I paid $5643.00 for the plow carry out and 1600.00 to Bobcat for assembly, couplers, controller, harness and kit, and installation. Looks like 7200.00 bucks. Probably can be cheaper, I thought the Bobcat work was a little pricey but they are high on anything. This plow is pretty awesome at dragging docks, pushing at 8-10 feet between cars, regular angle plowing, scoop mode,( not quite a pusher but not bad) or opened up to 11' 8". Really cool sucking it in and loading on trailer at 8' 3" and on to next job. I carry a 102" snow bucket on trailer and a 8' pusher box near by. Not much you can't handle with that.


----------



## Mike S (Feb 11, 2007)

Dodge Boy is right! That is the same setup I have 8611ss and a 100 inch bobcat bucket. Go for $100 dollars an hour! LOL!


----------



## DODGE-BOY (Oct 28, 2008)

Mike S;823155 said:


> Dodge Boy is right! That is the same setup I have 8611ss and a 100 inch bobcat bucket. Go for $100 dollars an hour! LOL!

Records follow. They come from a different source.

-- ==== Sys2Proof/Laws/PerInstr.lean ====
section
/-! SUPPORT. Decoding what was encoded, one lemma per constructor (R73 to R92). -/

section

set_option Elab.async false
set_option linter.unusedSimpArgs false

namespace Sys2Proof.Laws.RoundTrip

/-- A well-formed instruction's words decode to it, whatever words follow. -/
def Statement (i : Instr) : Prop :=
  i.wellFormed = true → i.isEvent = false → ∀ ws, decodeWords (encode i ++ ws) = .ok (i, ws)

theorem add (f : L3) : Statement (.add f) := by
  intro (hw : (f.ok) = true) _
  have hx : xFits f.a f.b f.x = true := by simp_all [L3.ok]
  exact of_parts (i := .add f) (p := ⟨false, 0x00, f.d, f.a, f.b, fhn 0 f.h f.n⟩) (es := extX f.a f.b f.x) rfl
    (by simp [Prim.extCount, Prim.extKind]) (by simp)
    (by simp [decodeParts, decodeLane, lane00, Prim.fn, Prim.noHN, Prim.h, Prim.n, withX_extX _ _ _ _ _ _ _ _ hx])

theorem sub (f : L3) : Statement (.sub f) := by
  intro (hw : (f.ok) = true) _
  have hx : xFits f.a f.b f.x = true := by simp_all [L3.ok]
  exact of_parts (i := .sub f) (p := ⟨false, 0x00, f.d, f.a, f.b, fhn 1 f.h f.n⟩) (es := extX f.a f.b f.x) rfl
    (by simp [Prim.extCount, Prim.extKind]) (by simp)
    (by simp [decodeParts, decodeLane, lane00, Prim.fn, Prim.noHN, Prim.h, Prim.n, withX_extX _ _ _ _ _ _ _ _ hx])

theorem add64 (f : N3) : Statement (.add64 f) := by
  intro (hw : (f.ok64) = true) _
  have hx : xFits f.a f.b f.x = true := by simp_all [N3.ok64]
  exact of_parts (i := .add64 f) (p := ⟨false, 0x00, f.d, f.a, f.b, fhn 2 false false⟩) (es := extX f.a f.b f.x) rfl
    (by simp [Prim.extCount, Prim.extKind]) (by simp)
    (by simp [decodeParts, decodeLane, lane00, Prim.fn, Prim.noHN, Prim.h, Prim.n, withX_extX _ _ _ _ _ _ _ _ hx])

theorem sub64 (f : N3) : Statement (.sub64 f) := by
  intro (hw : (f.ok64) = true) _
  have hx : xFits f.a f.b f.x = true := by simp_all [N3.ok64]
  exact of_parts (i := .sub64 f) (p := ⟨false, 0x00, f.d, f.a, f.b, fhn 3 false false⟩) (es := extX f.a f.b f.x) rfl
    (by simp [Prim.extCount, Prim.extKind]) (by simp)
    (by simp [decodeParts, decodeLane, lane00, Prim.fn, Prim.noHN, Prim.h, Prim.n, withX_extX _ _ _ _ _ _ _ _ hx])

theorem mul (f : L3) : Statement (.mul f) := by
  intro (hw : (f.ok) = true) _
  have hx : xFits f.a f.b f.x = true := by simp_all [L3.ok]
  exact of_parts (i := .mul f) (p := ⟨false, 0x01, f.d, f.a, f.b, fhn 0 f.h f.n⟩) (es := extX f.a f.b f.x) rfl
    (by simp [Prim.extCount, Prim.extKind]) (by simp)
    (by simp [decodeParts, decodeLane, lane01, Prim.fn, Prim.h, Prim.n, withX_extX _ _ _ _ _ _ _ _ hx])

theorem mulhiS (f : L3) : Statement (.mulhiS f) := by
  intro (hw : (f.ok) = true) _
  have hx : xFits f.a f.b f.x = true := by simp_all [L3.ok]
  exact of_parts (i := .mulhiS f) (p := ⟨false, 0x01, f.d, f.a, f.b, fhn 1 f.h f.n⟩) (es := extX f.a f.b f.x) rfl
    (by simp [Prim.extCount, Prim.extKind]) (by simp)
    (by simp [decodeParts, decodeLane, lane01, Prim.fn, Prim.h, Prim.n, withX_extX _ _ _ _ _ _ _ _ hx])

theorem mulhiU (f : L3) : Statement (.mulhiU f) := by
  intro (hw : (f.ok) = true) _
  have hx : xFits f.a f.b f.x = true := by simp_all [L3.ok]
  exact of_parts (i := .mulhiU f) (p := ⟨false, 0x01, f.d, f.a, f.b, fhn 2 f.h f.n⟩) (es := extX f.a f.b f.x) rfl
    (by simp [Prim.extCount, Prim.extKind]) (by simp)
    (by simp [decodeParts, decodeLane, lane01, Prim.fn, Prim.h, Prim.n, withX_extX _ _ _ _ _ _ _ _ hx])

theorem mad (f : L3) : Statement (.mad f) := by
  intro (hw : (f.ok) = true) _
  have hx : xFits f.a f.b f.x = true := by simp_all [L3.ok]
  exact of_parts (i := .mad f) (p := ⟨false, 0x02, f.d, f.a, f.b, fhn 0 f.h f.n⟩) (es := extX f.a f.b f.x) rfl
    (by simp [Prim.extCount, Prim.extKind]) (by simp)
    (by simp [decodeParts, decodeLane, lane02, Prim.fn, Prim.h, Prim.n, withX_extX _ _ _ _ _ _ _ _ hx])

theorem divS (f : L3) : Statement (.divS f) := by
  intro (hw : (f.ok) = true) _
  have hx : xFits f.a f.b f.x = true := by simp_all [L3.ok]
  exact of_parts (i := .divS f) (p := ⟨false, 0x03, f.d, f.a, f.b, fhn 0 f.h f.n⟩) (es := extX f.a f.b f.x) rfl
    (by simp [Prim.extCount, Prim.extKind]) (by simp)
    (by simp [decodeParts, decodeLane, lane03, Prim.fn, Prim.h, Prim.n, withX_extX _ _ _ _ _ _ _ _ hx])

theorem divU (f : L3) : Statement (.divU f) := by
  intro (hw : (f.ok) = true) _
  have hx : xFits f.a f.b f.x = true := by simp_all [L3.ok]
  exact of_parts (i := .divU f) (p := ⟨false, 0x03, f.d, f.a, f.b, fhn 1 f.h f.n⟩) (es := extX f.a f.b f.x) rfl
    (by simp [Prim.extCount, Prim.extKind]) (by simp)
    (by simp [decodeParts, decodeLane, lane03, Prim.fn, Prim.h, Prim.n, withX_extX _ _ _ _ _ _ _ _ hx])
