-- ==== Sys2Proof/Tests/Slice0.lean ====
section
/-! SUPPORT. Tests: words of the spec's examples decoded, ill-formed terms refused, results of the spec's edge
tables, and for every statement of Certificates/Slice0 states and operands that meet its hypotheses. -/

namespace Sys2Proof.Tests
open Machine
section
set_option Elab.async false
/-- The words decode to the instruction and nothing is left. -/
def reads (ws : List Word) (i : Instr) : Bool :=
  match decodeWords ws with
  | .ok (j, []) => decide (j = i)
  | _ => false

/-- Words that the spec works out beside its statements (R76 to R94). -/
theorem test_decode_1 : ∀ e ∈ ([
    ([0x003050B0], .add { d := 12, a := 10, b := 11, h := false, n := false, x := 0 }),
    ([0x003057F0, 0xFFFFFFFB], .add { d := 12, a := 10, b := 127, h := false, n := false, x := 268435451 }),
    ([0x03E050B1], .mul { d := 120, a := 10, b := 11, h := false, n := true, x := 0 }),
    ([0x0033D0D0], .add { d := 12, a := 122, b := 13, h := false, n := false, x := 0 }),
    ([0x74A0000C], .bra { p := 2, ps := true, cp := 0, off := 12 }),
    ([0x801027F0, 0xF0000040], .gAdd { d := 4, a := 4, b := 127, x := 64 }),
    ([0x50504780, 0xF2080010], .ld { d := 20, a := 8, sb := 1, scope := 0, sz := 2, off := 16 }),
    ([0x0007F824, 0xF0000064], .sub { d := 1, a := 127, b := 2, h := false, n := false, x := 100 }),
    ([0x021C4098], .mulhiU { d := 7, a := 8, b := 9, h := false, n := false, x := 0 }),
    ([0x0450A960], .mad { d := 20, a := 21, b := 22, h := false, n := false, x := 0 }),
    ([0x0E081FF0, 0xF0000804], .bfxU { d := 2, a := 3, b := 127, h := false, n := false, x := 2052 }),
    ([0x10241F80], .popc { d := 9, a := 3, h := false, n := false }),
    ([0x14D82860], .cmp { p := 3, c := 6, a := 5, b := 6, h := false, x := 0 }),
    ([0x182858C4], .selHi { d := 10, a := 11, b := 12, p := 1, h := false, n := false, x := 0 })] : List (List Word × Instr)),
    reads e.1 e.2 = true := by decide

/-- Words that the spec works out beside its statements (R76 to R94). -/
theorem test_decode_2 : ∀ e ∈ ([
    ([0x1A0FC784, 0xFFFE7960], .movx { d := 3, h := false, n := false, imm := 268335456 }),
    ([0x1A0FC788, 0xF9ABCDEF, 0xF0000008], .movxW { d := 3, h := false, n := false, imm := 2309737967 }),
    ([0x1C2030C8], .lea64 { d := 8, a := 6, b := 12, s := 2, x := 0 }),
    ([0x1E410300], .pand { p := 1, q := 2, r := 3 }),
    ([0x8A142050], .gCmp { p := 0, c := 5, a := 4, b := 5, x := 0 }),
    ([0x8C102866], .gSel { d := 4, a := 5, b := 6, p := 6, x := 0 }),
    ([0x8E1BC781, 0xF00003E8], .gMovx { d := 6, imm := 1000 }),
    ([0x20102864], .fadd { d := 4, a := 5, b := 6, r := 1, h := false, n := false, x := 0 }),
    ([0x262048A0], .ffma { d := 8, a := 9, b := 10, r := 0, h := false, n := false, x := 0 }),
    ([0x28041034], .fmax { d := 1, a := 2, b := 3, h := false, n := false, x := 0 }),
    ([0x2A981840], .fcmp { p := 2, c := 6, a := 3, b := 4, h := false, x := 0 }),
    ([0x301C478C], .fsqrt { d := 7, a := 8, r := 3, h := false, n := false }),
    ([0x382858C8], .hfma2Bf16 { d := 10, a := 11, b := 12, h := false, n := false, x := 0 }),
    ([0x3E50B180], .dfma { d := 20, a := 22, b := 24, r := 0 })] : List (List Word × Instr)),
    reads e.1 e.2 = true := by decide

/-- Words that the spec works out beside its statements (R76 to R94). -/
theorem test_decode_3 : ∀ e ∈ ([
    ([0x400C2780, 0xF4040000], .cvt { d := 3, a := 4, h := false, n := false, src := 4, dst := 0, rm := 1 }),
    ([0x40206784], .cvtD8x4 { d := 8, a := 12 }),
    ([0x42143078, 0xFF000000], .shflDown { d := 5, a := 6, b := 7, h := false, n := false, fill := 120 }),
    ([0x44258788], .voteBallot { d := 9, q := 3, h := false, n := false }),
    ([0x46041780], .reduxAdd { d := 1, a := 2, h := false, n := false }),
    ([0x4BC850C0], .wBind { k := 2, a := 10, b := 12 }),
    ([0x4EA7FFFA], .bw { p := 2, ps := true, cp := 0, off := 524282 }),
    ([0x70A0578C], .redecl { d := 40, a := 10, f := 3 }),
    ([0x70A3C780], .redecl { d := 40, a := 120, f := 0 }),
    ([0x72194780], .plc { d := 6, a := 40 }),
    ([0x74480005], .bra { p := 1, ps := false, cp := 1, off := 5 }),
    ([0x77E3C780], .exit),
    ([0x79E3C780], .nop),
    ([0x79E3C784], .yield)] : List (List Word × Instr)),
    reads e.1 e.2 = true := by decide

/-- Words that the spec works out beside its statements (R76 to R94). -/
theorem test_decode_4 : ∀ e ∈ ([
    ([0x7BE01780], .ret 2),
    ([0x9807FFF8], .jmp 524280),
    ([0x9A080400], .call { l := 1, off := 1024 }),
    ([0x9C104780], .callr { d := 4, a := 8 }),
    ([0x9DE01780], .callr { d := 120, a := 2 }),
    ([0x9E200006], .gbra { p := 0, ps := true, off := 6 }),
    ([0xA1E3C780], .ifence),
    ([0xA8000420], .trap 66),
    ([0xA9000010], .trap 1048577),
    ([0xAA240000], .sysr { d := 9, num := 0 }),
    ([0xAA240030], .sysr { d := 9, num := 3 }),
    ([0xAC240000], .sysw { d := 9, num := 0 }),
    ([0xAFE3C780], .eret),
    ([0xAFE3C781], .eretSave)] : List (List Word × Instr)),
    reads e.1 e.2 = true := by decide

/-- Words that the spec works out beside its statements (R76 to R94). -/
theorem test_decode_5 : ∀ e ∈ ([
    ([0xB880C000], .wait { k := 2, n := 3 }),
    ([0xB8000000], .wait { k := 0, n := 0 }),
    ([0xBA63C780], .barSync 3),
    ([0xBA63C781], .barArrive 3),
    ([0xBA03C782], .barSwap 0),
    ([0xBDE02780], .join 4),
    ([0xBFE03070], .gateAdd { a := 6, b := 7, x := 0 }),
    ([0xBFE037F1, 0xF0000005], .gateWait { a := 6, b := 127, x := 5 }),
    ([0xC027C780], .lumPurse 9),
    ([0xC2281050], .perfRead { d := 10, num := 261 }),
    ([0xC5E3C780], .wdogKick),
    ([0xC9E02060], .patSet { a := 4, b := 6 }),
    ([0xC9E02781], .patInv 4),
    ([0xCA245780], .tlook { d := 9, a := 10 })] : List (List Word × Instr)),
    reads e.1 e.2 = true := by decide

/-- Words that the spec works out beside its statements (R76 to R94). -/
theorem test_decode_6 : ∀ e ∈ ([
    ([0xCA2450B1], .tset { d := 9, a := 10, b := 11 }),
    ([0xCA245F82], .tclr { d := 9, a := 11 }),
    ([0xCDE03780], .seqLoad 6),
    ([0xCFE060D0], .remapSet { a := 12, b := 13 }),
    ([0xD1E02060], .tlbInv { a := 4, b := 6 }),
    ([0xD1E02061], .retype { a := 4, b := 6 }),
    ([0xD1E04092], .priceSet { a := 8, b := 9 }),
    ([0xD3E02780], .rgnMake 4),
    ([0xD3E02781], .peerMap 4),
    ([0x50182788, 0xF60C0100], .ldByp { d := 6, a := 4, sb := 3, scope := 0, sz := 3, off := 256 }),
    ([0x5414A784, 0xF4A80008], .stRel { d := 5, a := 20, sb := 2, scope := 5, sz := 2, off := 8 }),
    ([0x56104100, 0xF0100000], .ldProbe { d := 4, a := 8, p := 1, sb := 0, scope := 0, sz := 4, off := 0 }),
    ([0x583041E0, 0xF20A4000], .gather { d := 12, a := 8, b := 30, sb := 1, scope := 0, sz := 2, rmp := 2, sh := 2 }),
    ([0x5A3041E4, 0xF0080000], .scatterAdd { d := 12, a := 8, b := 30, sb := 0, scope := 0, sz := 2, rmp := 0, sh := 0 })] : List (List Word × Instr)),
    reads e.1 e.2 = true := by decide

/-- Words that the spec works out beside its statements (R76 to R94). -/
theorem test_decode_7 : ∀ e ∈ ([
    ([0x5C2840C0, 0xF0AA4000], .atom { d := 10, a := 8, b := 12, sb := 0, scope := 5, sz := 2, aop := 9, off := 0 }),
    ([0x5DE04060, 0xF00AC004], .atomFaddOrd { a := 8, b := 6, sb := 0, off := 4 }),
    ([0x5E0C3F80, 0xF0080040], .lds { d := 3, a := 7, sb := 0, scope := 0, sz := 2, off := 64 }),
    ([0x5E103F88, 0xF0100000], .xst { d := 4, a := 7, sb := 0, scope := 0, sz := 4, off := 0 }),
    ([0x602450B0, 0xF0080000], .waitaEq { d := 9, a := 10, b := 11, sb := 0, scope := 0, sz := 2, off := 0 }),
    ([0x62B00000], .fence { scope := 5, kind := 2 }),
    ([0x64080000], .pfence { f := 0, t := 1 }),
    ([0x64980000], .pfence { f := 2, t := 3 }),
    ([0x69E04788, 0xF0000080], .pref { a := 8, sb := 0, off := 128 }),
    ([0x6BE04090, 0xF0000000], .wsClear { a := 8, b := 9, sb := 0, off := 0 }),
    ([0xE9E3C780, 0xF4010000], .mxZero { sb := 2, row0 := 0, cb := 1 }),
    ([0xEDE3C780, 0xF0304054, 0xF2020080], .mxMma { pa := 3, pb := 4, pc := 5, sg := 1, sb := 1, row0 := 0, cb := 2, k := 8 }),
    ([0xEDE3C781, 0xF0304054, 0xF2020080], .mxSmma { pa := 3, pb := 4, pc := 5, sg := 1, sb := 1, row0 := 0, cb := 2, k := 8 }),
    ([0xEBE05780, 0xF0000050, 0xF0000000], .mxLoad { a := 10, pc := 5, sg := 0, sb := 0, row0 := 0, cb := 0 })] : List (List Word × Instr)),
    reads e.1 e.2 = true := by decide

/-- Words that the spec works out beside its statements (R76 to R94). -/
theorem test_decode_8 : ∀ e ∈ ([
    ([0xEFE05780, 0xF0000050, 0xF6000001], .mxStore { a := 10, pc := 5, sg := 0, sb := 3, row0 := 0, cb := 0, epi := 1 }),
    ([0xE827C781], .mxSync { d := 9, a := 120 }),
    ([0xE9E06781], .mxSync { d := 120, a := 12 }),
    ([0xE9E06782], .mxGang 12),
    ([0xD7E02780, 0xF0000000], .contPush { a := 4, b := 120, sb := 0 }),
    ([0xD7E02060, 0xF4000000], .contPush { a := 4, b := 6, sb := 2 }),
    ([0xD4202060], .spawn { d := 8, a := 4, b := 6, x := 0 }),
    ([0xD42027F0, 0xF0000064], .spawn { d := 8, a := 4, b := 127, x := 100 }),
    ([0xD9E02780, 0xF2000000], .ttask { a := 4, sb := 1 }),
    ([0xDBE040C0, 0xF6000000], .ldlCopy { a := 8, b := 12, sb := 3 }),
    ([0xDDE050C0, 0xF000B000], .ldlFeed { a := 10, b := 12, sb := 0, pat := 5, fifo := true }),
    ([0xDFE040C0, 0xF3400000], .runCopy { a := 8, b := 12, sb := 1, scope := 10 })] : List (List Word × Instr)),
    reads e.1 e.2 = true := by decide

I was a little skeptical, but you and some others convinced me. Couldn't be happier.Awesome moneymaker!!


----------



## Mike S (Feb 11, 2007)

I wish blizzard made a 8614ss! LOL!


----------



## big pusher (Sep 9, 2008)

Mike S;824069 said:


> I wish blizzard made a 8614ss! LOL!


I'd like try one too!


----------



## maximus44 (Nov 28, 2006)

Dont you guys thing a pusher would be FASTER,and CHEAPER??


----------



## kcress31 (Sep 20, 2009)

*Pusher*



maximus44;824343 said:


> Dont you guys thing a pusher would be FASTER,and CHEAPER??

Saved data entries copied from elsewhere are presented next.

-- ==== Sys2Proof/Machine/Controller.lean ====
section
/-! DEFINITION. The controller (10_state.md R37): one micro-step, its interleaving with the shift engine
(20_memory.md R63), and the run of micro-steps one step shows (log 7). -/

namespace Sys2Proof.Machine

/-- Finish a register read at micro-step `mpc` of `cmd`: go on with the value and the new state, or fault (R175). -/
def afterRead (cmd : Instr) (mpc : Nat) (x : Except AccessFault (Byte × State)) (k : Byte → State → State) :
    Host.Outcome State Fault Refusal :=
  match x with
  | .ok (v, t) => .next (k v t)
  | .error f => .fault (f.inStep cmd mpc)

/-- Finish a register write at micro-step `mpc` of `cmd`: go on with the new state, or fault (R175). -/
def afterWrite (cmd : Instr) (mpc : Nat) (x : Except AccessFault State) (k : State → State) :
    Host.Outcome State Fault Refusal :=
  match x with
  | .ok t => .next (k t)
  | .error f => .fault (f.inStep cmd mpc)

/-- Move the controller to a position of its command, with these locals (R37). -/
def State.moveTo (s : State) (cmd : Instr) (mpc : Nat) (loc : Locals) : State :=
  { s with exec := .busy cmd mpc loc }

/-- One micro-step of the controller at position `mpc` of `cmd` (R10, R128). -/
def runOp (cmd : Instr) (mpc : Nat) (loc : Locals) (op : MicroOp) (s : State) : Host.Outcome State Fault Refusal :=
  match op with
  | .gpio line dir => .next ((gpioDir line dir s).moveTo cmd (mpc + 1) loc)
  | .readCtrl => afterRead cmd mpc (memRead .ctrl s) fun v t => t.moveTo cmd (mpc + 1) { loc with c := v }
  | .writeCtrl f => afterWrite cmd mpc (memWrite .ctrl (f s.params loc.c) s) fun t => t.moveTo cmd (mpc + 1) loc
  | .readStatus => afterRead cmd mpc (memRead .status s) fun v t => t.moveTo cmd (mpc + 1) { loc with s := v }
  | .writeStatus f => afterWrite cmd mpc (memWrite .status (f s.params loc.s) s) fun t => t.moveTo cmd (mpc + 1) loc
  | .setRunning v => .next ({ s with running := v }.moveTo cmd (mpc + 1) loc)
  | .send =>
    afterWrite cmd mpc (memWrite .data (byteToSend s.params cmd loc.k) s) fun t => t.moveTo cmd (mpc + 1) loc
  | .poll =>
    afterRead cmd mpc (memRead .status s) fun v t =>
      t.moveTo cmd (if v &&& s.params.CF ≠ 0 then mpc + 1 else mpc) { loc with s := v }
  | .receive again =>
    afterRead cmd mpc (memRead .data s) fun r t =>
      let acc := accumulate s.params cmd loc.k loc.acc r
      if loc.k < lastPosition cmd then t.moveTo cmd again { loc with k := loc.k + 1, acc := acc }
      else t.moveTo cmd (mpc + 1) { loc with acc := acc }

/-- One micro-step of the controller (R37). Past the end of its pseudocode a command returns `(Ok, acc)`; `acc` is 0 for
the commands that transfer nothing (R86). With no command in progress the controller does nothing. -/
def micro (s : State) : Host.Outcome State Fault Refusal :=
  match s.exec with
  | .idle => .next s
  | .busy cmd mpc loc =>
    match (program cmd)[mpc]? with
    | some op => runOp cmd mpc loc op s
    | none => .next (respond .ok loc.acc s)

/-- One micro-step of the machine: the shift engine's opportunity, then the controller's micro-step (R57, R63). -/
def tick (s : State) : Host.Outcome State Fault Refusal := micro (engineTurn s)

/-- Whether the controller is at a micro-step that polls (R122). -/
def atPoll (s : State) : Bool :=
  match s.exec with
  | .idle => false
  | .busy cmd mpc _ =>
    match (program cmd)[mpc]? with
    | some .poll => true
    | _ => false

/-- Whether nothing says that the transfer in progress will complete: the script is empty, and the schedule leaves it
open or lets it hang (R59, R177). -/
def awaitsPeer (s : State) : Bool :=
  match s.shift with
  | .idle => false
  | .busy _ live => s.engine.script.isEmpty && decide (s.engine.afterScript live ≠ .completes)

/-- Where a step ends before its pace is used up: the command has responded, or the controller polls for a completion
that is open or does not come (R59, R177), each further poll being a step of its own (log 7). -/
def atRest (s : State) : Bool := s.isIdle || (atPoll s && awaitsPeer s)

/-- At most `n` micro-steps, ending where the machine is at rest (log 7). -/
def settle : Nat → State → Host.Outcome State Fault Refusal
  | 0, s => .next s
  | n + 1, s =>
    if atRest s then .next s
    else
      match tick s with
      | .next t => settle n t
      | .fault f => .fault f
      | .refused r => .refused r

/-- The micro-steps one step shows of a command just issued or in progress (log 7). -/
def settleStep (s : State) : Host.Outcome State Fault Refusal := settle s.pace s

/-- A step with no command to take: a command in progress goes on, by at least one micro-step (R63, R177); with `exec`
Idle only the shift engine can act (R57), and the block waits for the host (R191). -/
def proceed (s : State) : Host.Outcome State Fault Refusal :=
  if s.isIdle then .next (engineTurn s)
  else
    match tick s with
    | .next t => settleStep t
    | .fault f => .fault f
    | .refused r => .refused r

end Sys2Proof.Machine
end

I do think a pusher would be faster and cheaper but it is not as flexible, especially in the heavy snow or in tight areas where your max width is 8 feet. With the blizzard you can adjust to the conditions or the lot. You can use it in a pusher mode or straight plow. I know a pusher will hold the most though.


----------



## Mark Oomkes (Dec 10, 2000)

maximus44;824343 said:


> Dont you guys thing a pusher would be FASTER,and CHEAPER??


Nah, it's always faster with a bucket, right Neige? :laughing::laughing::laughing:

Seriously, in most situations, no.


----------